Nutritionally Dense-Fruits
These foods provide high levels of vitamins: Raisins, Raspberries, Strawberries, Watermelon, Apples, Apricots, Bananas, Blueberries, Cantaloupe, and Cranberries
Supercharged Vitamins & Minerals: Foods that are nutrient dense will provide a high degree of the daily requirements of vitamins and minerals. Not all foods can do this but nutritionally dense-foods can. For example oranges provide over 120% of the daily recommended supply vitamin C. They are low in fat and contain vitamins A and B as well. Oranges are nutritionally dense-food. The foods you consume on your weight loss plan should provide you with the highest level of nutrition available. Nutrient dense-foods give you the highest nutritional value compared to other foods.

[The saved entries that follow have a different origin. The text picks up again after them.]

/-! ### Set points, frequencies, holds (R548, R555, R569) -/

/-- A refused write of CLUS_VSET or CLUS_FREQ (R572). -/
def clusRefused (s : State) (k off : Nat) : State := raiseInt (errAt s (clusPage k) cRANGE 0xF2 off 0 0) (clusPage k) 10
/-- SETPOINT_WRITE. -/
def setPointWrite (s : State) (k v : Nat) : State :=
  let pg := clusPage k
  let sp := v % 128
  if 80 < sp + fd s pg fCLUS_VSET_OFFSET then clusRefused s k 0x4C
  else
    setPins (clusVolts s k sp (fd s pg fCLUS_VSET_OFFSET)) { s.pins with setpt := tput s.pins.setpt k sp }
/-- FREQ_TARGET_WRITE. -/
def freqWrite (s : State) (k v : Nat) : State :=
  if fd s (clusPage k) fCLUS_FREQ_WALKF < v % 128 then clusRefused s k 0x50 else freqApply (fdSet s (clusPage k) fCLUS_FREQ_TARGET (v % 128)) k
/-- HOLD_WRITE: a wake request where it is set, and where it clears with every core in REST or OFF the rail falls at once. -/
def holdWrite (s : State) (k v : Nat) : State :=
  let was := fb s (clusPage k) fCLUS_CTL_HOLD
  let s := fdSet (fdSet s (clusPage k) fCLUS_CTL_HOLD v) (clusPage k) fCLUS_CTL_RETV (bits v 8 5)
  let s := if bit v 0 then (if was then s else railUp s k) else if was then railDown s k else s
  if bit v 1 then clusRelock s k else s
/-- CLUS_CORE_PWR written: each core's target, in the order of the cluster (R554, R569). -/
def coreTargets (s : State) (k v : Nat) : State :=
  (List.range 4).foldl (fun s i => match (clusterCores k)[i]? with
    | some c => if cstate s c = 3 then s else applyTarget (setTarget s c (bits v (2 * i) 2)) c (bits v (2 * i) 2)
    | none => s) s

/-! ### Die and module states (R559, R560, R566, R568) -/

def dieIdleEntry (s : State) (d : Nat) : State :=
  if !fb s (pwr d) fPWR_DIE_CTL_IDLE_EN || fd s (pwr d) fPWR_STATUS_DSTATE != 1 || (List.range 144).any (fun i => cstate s (144 * d + i) == 0) then s
  else fdSet (fdSet s (pwr d) fPWR_STATUS_DSTATE 2) (diePage .die d) fDIE_STATUS_STATE 4
def dieIdleExit (s : State) (d : Nat) : State :=
  if fd s (pwr d) fPWR_STATUS_DSTATE ≠ 2 then s else fdSet (fdSet s (pwr d) fPWR_STATUS_DSTATE 1) (diePage .die d) fDIE_STATUS_STATE 3
/-- STANDBY_ENTRY: ENTER written in PWR_STBY. -/
def standbyEnter (s : State) : State :=
  let p := pst s
  let why := if !contextsFree s then some 0 else if p == 3 || p == 2 || p == 5 || p == 7 then some 1 else if !fb s aon fAON_READY_DONE then some 2 else none
  match why with
  | some n => raiseInt (errAt s hubPwr cNOT_READY 0xF7 n 0 0) hubPwr 11
  | none =>
    let s := moduleDown s true
    setPins s { s.pins with standby := true, pwrGood := false }
/-- Everything but the always-on domain loses power, memory with it. -/
def mainOff (s : State) : State :=
  let s := moduleDown s false
  setPins s { s.pins with pwrGood := false, standby := false }
def thermalTrip (s : State) : State :=
  if !s.pins.aux then s else let s := mainOff s; setPins s { s.pins with trip := true }
/-- TEMP_SAMPLE: the sensors of a die in order, and on a compute die its two stacks; at 115 °C, or a stack's 105 °C, the module trips (R568). -/
def tempSample (s : State) (d : Nat) (temps stackTemps : List Nat) : State :=
  let ts := temps.take (sensors d)
  let tbl := (List.range ts.length).foldl (fun t i => tput t (64 * d + i) (ts.getD i 0 % 256)) s.power.temps
  let s := fdSet (setPower s { s.power with temps := tbl }) (pwr d) fPWR_STATUS_TEMP (ts.foldl max 0)
  let sts := if d < 8 then stackTemps.take 2 else []
  let s := (List.range 2).foldl (fun s i => match sts[i]? with | some t => stackTemp s (2 * d + i) t | none => s) s
  if ts.any (fun t => decide (115 ≤ t)) || sts.any (fun t => decide (105 ≤ t)) then thermalTrip s else s
/-- ALERT_N is low while an enabled source is active (R571). -/
def alertLow (s : State) : Bool :=
  let en := fun f => fb s hubPwr f
  (en fPWR_ALERT_EN_LIMFAIL && fb s hubPwr fPWR_LIM_STAT_LIMFAIL) ||
  (en fPWR_ALERT_EN_THERM && (List.range 11).any (fun d => decide (fd s (pwr d) fPWR_THERM_TLIM < fd s (pwr d) fPWR_STATUS_TEMP))) ||
  (en fPWR_ALERT_EN_XTAL && fb s (hubPage .clk) fCLK_STATUS_XTAL_FAIL) ||
  (en fPWR_ALERT_EN_PHASE && (List.range 11).any (fun d => decide (fd s (pwr d) fPWR_STATUS_PHASES < (if d < 8 then 6 else if d = 8 then 2 else 3)))) ||
  (en fPWR_ALERT_EN_THROT && fb s hubPwr fPWR_LIM_STAT_THROTTLE)

end Sys2Proof.Machine
end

Nutritionally Dense-Vegetables
Here are some foods with good levels of fiber: Squash, winter, Sweet potatoes Olives, Onions, Potatoes, Romaine lettuce, Spinach, Squash, Swiss chard, Tomatoes, Turnip greens, and Yams
Nutritionally Dense-Foods are Whole Foods: In order for a food to be considered a nutritionally dense-food it must be a whole food. This means it has not been hydrogenated or subjected to an extensive processing. These processes are only designed to extend the shelf life of a product. In processing the nutritional value of these foods are diminished and nutrients are depleted. To cope with the depleted nutritional value synthetic vitamins are introduced as additives back into the food. Nutritionally dense-foods are not processed and their nutritional value remains intact. Vitamins and minerals in nutritionally dense-foods are the same natural substances produced in the growth of the foods and not from some laboratory.
Nutritionally Dense-Beans & Legumes
Great beans and legumes for soups and dishes: Lima beans, Navy beans, Pinto beans, Soybeans, Tofu, Black beans, Peas, Garbanzo beans (chickpeas), Kidney beans, and Lentils
Available and Affordable: The preceding nutritionally dense-foods are widely available making them very easy to include in your weight loss plan. The nutrient content and the low calorie counts will give you the best nutritional value for your money. The next time you are shopping look for these food to include in your meals as they are the healthiest and nutrient dense. Settling for any less then nutritionally dense-foods to include in your diet is simply a waste of your money.
Nutritionally Dense-Seeds & Nuts
Snack time seeds and nuts: Sunflower seeds, Walnuts, Almonds, Cashews, Flax-seeds, Olive oil, extra virgin, Peanuts, Pumpkin seeds, and Sesame seeds. Be careful with these as they are also calorie dense.If you eat too much healthy diet food you will still gain weight.